:: Work instruction ::
Give again, word for word, each line below starting at the one that contains "x = true ↔ r x" and ending at the one that contains "one (.cmpiN32 g".

Saved entries
..........

-- ==== Sys2Proof/Certificates/Slice0/Obligations.lean ====
section
/-! DEFINITION. The statements of this slice. -/

open Sys2Proof Sys2Proof.Machine

/-! ## Lane instructions

Each says that the instruction completes in every state in which its bundle can issue it, with the result of the rule in every fibre
whose guard holds, and with everything else as before (`Lands`). That results are there at once is the model's choice (log entry 18). -/

/-- R25, R26: a compact instruction is unguarded, takes vd as its first source and moves the bundle by 2 bytes; its result is that of its
32-bit form. -/
def Obligations.CompactForms : Prop :=
  ∀ (s : State) (t : Team) (b imm : BitVec 5) (d : Reg),
    (CanIssue s t (.pos 7) (fun _ => [b.toNat, d.toNat]) →
      let two (i : Instr) (f : Word → Word → Word) : Prop :=
        Gives i s t (.pos 7) 2 d.toNat fun _ x => f (x.reg d.toNat) (x.reg b.toNat)
      two (.movC16 b d) (fun _ y => y) ∧
      two (.addC16 b d) (fun x y => BitVec.ofNat 32 (nat x + nat y)) ∧
      two (.subC16 b d) (fun x y => BitVec.ofInt 32 ((nat x : Int) - nat y)) ∧
      two (.mulLoC16 b d) (fun x y => BitVec.ofNat 32 (nat x * nat y)) ∧
      two (.andC16 b d) (fun x y => x &&& y) ∧
      two (.orC16 b d) (fun x y => x ||| y) ∧
      two (.xorC16 b d) (fun x y => x ^^^ y) ∧
      two (.shlC16 b d) (fun x y => BitVec.ofNat 32 (nat x * 2 ^ nat y)) ∧
      two (.shrC16 b d) (fun x y => BitVec.ofNat 32 (nat x / 2 ^ nat y)) ∧
      two (.minS32C16 b d) (fun x y => if sgn x ≤ sgn y then x else y) ∧
      two (.maxS32C16 b d) (fun x y => if sgn x ≤ sgn y then y else x) ∧
      two (.faddC16 b d) (fun x y => rne32 ((val32 x).add (val32 y))) ∧
      two (.fmulC16 b d) (fun x y => rne32 ((val32 x).mul (val32 y))) ∧
      two (.fmaxC16 b d) (fun x y => BitVec.ofNat 32 (fp32.pick true (nat x) (nat y)))) ∧
    (CanIssue s t (.pos 7) (fun _ => [d.toNat]) →
      Gives (.moviC16 imm d) s t (.pos 7) 2 d.toNat (fun _ _ => BitVec.ofInt 32 imm.toInt) ∧
      Gives (.addiC16 imm d) s t (.pos 7) 2 d.toNat (fun _ x => BitVec.ofInt 32 (nat (x.reg d.toNat) + imm.toInt)))

/-- R99: sums, carries, differences, borrows and products; bitwise logic, the lesser and the greater operand, shifts and rotation. -/
def Obligations.IntegerOperations : Prop :=
  (∀ (s : State) (t : Team) (g : Guard) (b a d : Reg), CanIssue s t g (fun _ => [a.toNat, b.toNat, d.toNat]) →
    let three (i : Instr) (f : Word → Word → Word → Word) : Prop :=
      Gives i s t g 4 d.toNat fun _ x => f (x.reg a.toNat) (x.reg b.toNat) (x.reg d.toNat)
    three (.add g b a d) (fun x y _ => BitVec.ofNat 32 (nat x + nat y)) ∧
    three (.addc g b a d) (fun x y _ => if 2 ^ 32 ≤ nat x + nat y then 1 else 0) ∧
    three (.sub g b a d) (fun x y _ => BitVec.ofInt 32 ((nat x : Int) - nat y)) ∧
    three (.subb g b a d) (fun x y _ => if nat x < nat y then 1 else 0) ∧
    three (.mulLo g b a d) (fun x y _ => BitVec.ofNat 32 (nat x * nat y)) ∧
    three (.mulHiS32 g b a d) (fun x y _ => (BitVec.ofInt 64 (sgn x * sgn y)).extractLsb' 32 32) ∧
    three (.mulHiN32 g b a d) (fun x y _ => (BitVec.ofNat 64 (nat x * nat y)).extractLsb' 32 32) ∧
    three (.mad g b a d) (fun x y z => BitVec.ofNat 32 (nat x * nat y + nat z))) ∧
  (∀ (s : State) (t : Team) (g : Guard) (b a d : Reg), CanIssue s t g (fun _ => [a.toNat, b.toNat, d.toNat]) →
    let two (i : Instr) (f : Word → Word → Word) : Prop :=
      Gives i s t g 4 d.toNat fun _ x => f (x.reg a.toNat) (x.reg b.toNat)
    two (.and g b a d) (fun x y => x &&& y) ∧
    two (.or g b a d) (fun x y => x ||| y) ∧
    two (.xor g b a d) (fun x y => x ^^^ y) ∧
    two (.andn g b a d) (fun x y => x &&& ~~~y) ∧
    two (.minS32 g b a d) (fun x y => if sgn x ≤ sgn y then x else y) ∧
    two (.maxS32 g b a d) (fun x y => if sgn x ≤ sgn y then y else x) ∧
    two (.minN32 g b a d) (fun x y => if nat x ≤ nat y then x else y) ∧
    two (.maxN32 g b a d) (fun x y => if nat x ≤ nat y then y else x) ∧
    two (.shl g b a d) (fun x y => BitVec.ofNat 32 (nat x * 2 ^ nat y)) ∧
    two (.shr g b a d) (fun x y => BitVec.ofNat 32 (nat x / 2 ^ nat y)) ∧
    two (.sar g b a d) (fun x y => BitVec.ofInt 32 (sgn x / 2 ^ nat y)) ∧
    ∃ f : Word → Word → Word, two (.rot g b a d) f ∧
      ∀ x y i, i < 32 → (f x y).getLsbD ((i + nat y) % 32) = x.getLsbD i)

/-- R99, R100: bit counts, reversal, absolute value and bit fields. -/
def Obligations.BitFields : Prop :=
  ∀ (s : State) (t : Team) (g : Guard) (b a d : Reg),
    let pos (y : Word) : Nat := nat y % 2 ^ 5
    let width (y : Word) : Nat := min (nat y / 2 ^ 8 % 2 ^ 6) (32 - pos y)
    (CanIssue s t g (fun _ => [a.toNat, d.toNat]) →
      let one (i : Instr) (f : Word → Word) : Prop := Gives i s t g 4 d.toNat fun _ x => f (x.reg a.toNat)
      one (.popc g a d) (fun x => BitVec.ofNat 32 ((List.range 32).countP fun i => x.getLsbD i)) ∧
      one (.clz g a d) (fun x => BitVec.ofNat 32 ((List.range 32).countP fun i => nat x < 2 ^ i)) ∧
      one (.abs g a d) (fun x => BitVec.ofNat 32 (sgn x).natAbs) ∧
      ∃ f : Word → Word, one (.brev g a d) f ∧ ∀ x i, i < 32 → (f x).getLsbD i = x.getLsbD (31 - i)) ∧
    (CanIssue s t g (fun _ => [a.toNat, b.toNat, d.toNat]) →
      let three (i : Instr) (f : Word → Word → Word → Word) : Prop :=
        Gives i s t g 4 d.toNat fun _ x => f (x.reg a.toNat) (x.reg b.toNat) (x.reg d.toNat)
      three (.bfxN32 g b a d) (fun x y _ => BitVec.ofNat 32 (nat x / 2 ^ pos y % 2 ^ width y)) ∧
      three (.bfxS32 g b a d) (fun x y _ => (BitVec.ofNat (width y) (nat x / 2 ^ pos y)).signExtend 32) ∧
      ∃ f : Word → Word → Word → Word, three (.bfi g b a d) f ∧
        ∀ x y z i, i < 32 → (f x y z).getLsbD i =
          if pos y ≤ i ∧ i < pos y + width y then x.getLsbD (i - pos y) else z.getLsbD i)

/-- R82, R83, R88: moves of registers, of kernel constants and through an index; the register window's sizes. -/
def Obligations.Moves : Prop :=
  ∀ (s : State) (t : Team) (g : Guard) (k : BitVec 4) (imm : BitVec 6) (a d : Reg) (la ld : Reg8),
    (CanIssue s t g (fun _ => [a.toNat, d.toNat]) → Gives (.mov g a d) s t g 4 d.toNat fun _ x => x.reg a.toNat) ∧
    (CanIssue s t g (fun _ => [la.toNat, ld.toNat]) → Gives (.movx g la ld) s t g 4 ld.toNat fun _ x => x.reg la.toNat) ∧
    (CanIssue s t g (fun _ => [d.toNat]) →
      Gives (.movKconst g k d) s t g 4 d.toNat (fun _ _ => t.consts.getD k.toNat 0) ∧
      Gives (.rwin g d) s t g 4 d.toNat fun _ x => BitVec.ofNat 32 (8 * t.kernel.winMax * 2 ^ 16 + x.regs.length)) ∧
    (CanIssue s t g (fun x => [a.toNat, d.toNat, nat (x.reg a.toNat) + imm.toNat]) →
      Gives (.movIndirectSrc g imm a d) s t g 4 d.toNat fun _ x => x.reg (nat (x.reg a.toNat) + imm.toNat)) ∧
    (CanIssue s t g (fun x => [a.toNat, d.toNat, nat (x.reg d.toNat) + imm.toNat]) →
      Runs (.movIndirectDst g imm a d) s t g 4
        (fun _ x => [(nat (x.reg d.toNat) + imm.toNat, x.reg a.toNat)]) fun _ _ => [])

/-- R96 to R98: select, and the compares of words and of FP32 numbers. A NaN makes only `.ne` hold. -/
def Obligations.SelectAndCompares : Prop :=
  ∀ (s : State) (t : Team) (g : Guard) (c : Cond) (n p : Pred) (imm : BitVec 9) (b a d : Reg),
    let holds (lt eq : Prop) : Prop := match c with
      | .eq => eq
      | .ne => ¬ eq
      | .lt => lt
      | .le => lt ∨ eq
      | .gt => ¬ (lt ∨ eq)
      | .ge => ¬ lt
    (CanIssue s t g (fun _ => [a.toNat, b.toNat, d.toNat]) →
      Gives (.sel g n b a d) s t g 4 d.toNat fun _ x => if x.pred n then x.reg a.toNat else x.reg b.toNat) ∧
    (CanIssue s t g (fun _ => [a.toNat, b.toNat]) →
      let two (i : Instr) (r : Word → Word → Prop) : Prop :=
        ∃ f : Word → Word → Bool, Decides i s t g p (fun x => f (x.reg a.toNat) (x.reg b.toNat)) ∧ ∀ x y, f x y = true ↔ r x y
      two (.cmpS32 g c b a p) (fun x y => holds (sgn x < sgn y) (x = y)) ∧
      two (.cmpN32 g c b a p) (fun x y => holds (nat x < nat y) (x = y)) ∧
      two (.fcmpF32 g c b a p) (fun x y =>
        if isNan fp32 (nat x) ∨ isNan fp32 (nat y) then c = .ne else holds (fOrd x < fOrd y) (fOrd x = fOrd y))) ∧
    (CanIssue s t g (fun _ => [a.toNat]) →
      let one (i : Instr) (r : Word → Prop) : Prop :=
        ∃ f : Word → Bool, Decides i s t g p (fun x => f (x.reg a.toNat)) ∧ ∀ x, f x = true ↔ r x
      one (.cmpiS32 g imm a c p) (fun x => holds (sgn x < imm.toInt) (sgn x = imm.toInt)) ∧
      one (.cmpiN32 g imm a c p) (fun x => holds (nat x < imm.toNat) (nat x = imm.toNat)))

/-- R101, R102: immediates. -/
def Obligations.Immediates : Prop :=
  ∀ (s : State) (t : Team) (g : Guard) (long : BitVec 15) (imm : BitVec 9) (cnt : BitVec 5) (a d : Reg),
    (CanIssue s t g (fun _ => [d.toNat]) →
      Gives (.movi g long d) s t g 4 d.toNat (fun _ _ => BitVec.ofInt 32 long.toInt) ∧
      Gives (.imhi g long d) s t g 4 d.toNat fun _ x => BitVec.ofNat 32 (long.toNat * 2 ^ 17 + nat (x.reg d.toNat) % 2 ^ 17)) ∧
    (CanIssue s t g (fun _ => [a.toNat, d.toNat]) →
      let one (i : Instr) (f : Word → Word) : Prop := Gives i s t g 4 d.toNat fun _ x => f (x.reg a.toNat)
      one (.addi g imm a d) (fun x => BitVec.ofInt 32 (nat x + imm.toInt)) ∧
      one (.andi g imm a d) (fun x => x &&& BitVec.ofInt 32 imm.toInt) ∧
      one (.ori g imm a d) (fun x => x ||| BitVec.ofInt 32 imm.toInt) ∧
      one (.xori g imm a d) (fun x => x ^^^ BitVec.ofInt 32 imm.toInt) ∧
      one (.shli g cnt a d) (fun x => BitVec.ofNat 32 (nat x * 2 ^ cnt.toNat)) ∧
      one (.shri g cnt a d) (fun x => BitVec.ofNat 32 (nat x / 2 ^ cnt.toNat)) ∧
      one (.sari g cnt a d) (fun x => BitVec.ofInt 32 (sgn x / 2 ^ cnt.toNat)))

/-- R103 to R107, R121: the FP32 instructions: the exact value, rounded once to nearest even. The model's choices in it: log entry 7. -/
def Obligations.Fp32 : Prop :=
  ∀ (s : State) (t : Team) (g : Guard) (b a d : Reg),
    (CanIssue s t g (fun _ => [a.toNat, b.toNat, d.toNat]) →
      let three (i : Instr) (f : Word → Word → Word → Word) : Prop :=
        Gives i s t g 4 d.toNat fun _ x => f (x.reg a.toNat) (x.reg b.toNat) (x.reg d.toNat)
      three (.fadd g b a d) (fun x y _ => rne32 ((val32 x).add (val32 y))) ∧
      three (.fsub g b a d) (fun x y _ => rne32 ((val32 x).add (val32 y).neg)) ∧
      three (.fmul g b a d) (fun x y _ => rne32 ((val32 x).mul (val32 y))) ∧
      three (.ffma g b a d) (fun x y z => rne32 (((val32 x).mul (val32 y)).add (val32 z))) ∧
      three (.fmin g b a d) (fun x y _ => BitVec.ofNat 32 (fp32.pick false (nat x) (nat y))) ∧
      three (.fmax g b a d) (fun x y _ => BitVec.ofNat 32 (fp32.pick true (nat x) (nat y))) ∧
      three (.fdiv g b a d) (fun x y _ => rne32 ((val32 x).div (val32 y))) ∧
      three (.fscale g b a d) (fun x y _ => fscale x y)) ∧
    (CanIssue s t g (fun _ => [a.toNat, d.toNat]) →
      let one (i : Instr) (f : Word → Word) : Prop := Gives i s t g 4 d.toNat fun _ x => f (x.reg a.toNat)
      one (.frcp g a d) (fun x => rne32 ((val32 0x3F800000).div (val32 x))) ∧
      one (.frsq g a d) (fun x => rne32 (val32 x).rsqrt) ∧
      one (.fsqrt g a d) (fun x => rne32 (val32 x).sqrt) ∧
      one (.fexp2 g a d) (fun x => rne32 (val32 x).exp2) ∧
      one (.flog2 g a d) (fun x => rne32 (val32 x).log2) ∧
      one (.fclass g a d) (fun x => fclass x))

/-- R108: each half of a packed instruction on its own, rounded once in the half's format. -/
def Obligations.Packed16 : Prop :=
  ∀ (s : State) (t : Team) (g : Guard) (b a d : Reg), CanIssue s t g (fun _ => [a.toNat, b.toNat, d.toNat]) →
    let each (i : Instr) (f : Nat → Nat → Nat → Nat) : Prop :=
      ∃ v : Word → Word → Word → Word, Gives i s t g 4 d.toNat (fun _ x => v (x.reg a.toNat) (x.reg b.toNat) (x.reg d.toNat)) ∧
        ∀ x y z, nat (v x y z) % 2 ^ 16 = f (nat x % 2 ^ 16) (nat y % 2 ^ 16) (nat z % 2 ^ 16) % 2 ^ 16 ∧
          nat (v x y z) / 2 ^ 16 = f (nat x / 2 ^ 16) (nat y / 2 ^ 16) (nat z / 2 ^ 16) % 2 ^ 16
    let ops (f : FFmt) (add mul fma max : Instr) : Prop :=
      each add (fun x y _ => f.rne ((f.value x).add (f.value y))) ∧
      each mul (fun x y _ => f.rne ((f.value x).mul (f.value y))) ∧
      each fma (fun x y z => f.rne (((f.value x).mul (f.value y)).add (f.value z))) ∧
      each max (fun x y _ => f.pick true x y)
    ops fp16 (.hadd2F16 g b a d) (.hmul2F16 g b a d) (.hfma2F16 g b a d) (.hmax2F16 g b a d) ∧
    ops bf16 (.hadd2Bf16 g b a d) (.hmul2Bf16 g b a d) (.hfma2Bf16 g b a d) (.hmax2Bf16 g b a d)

..........

:: Answer to this task ::
        ∃ f : Word → Bool, Decides i s t g p (fun x => f (x.reg a.toNat)) ∧ ∀ x, f x = true ↔ r x
      one (.cmpiS32 g imm a c p) (fun x => holds (sgn x < imm.toInt) (sgn x = imm.toInt)) ∧
      one (.cmpiN32 g imm a c p) (fun x => holds (nat x < imm.toNat) (nat x = imm.toNat)))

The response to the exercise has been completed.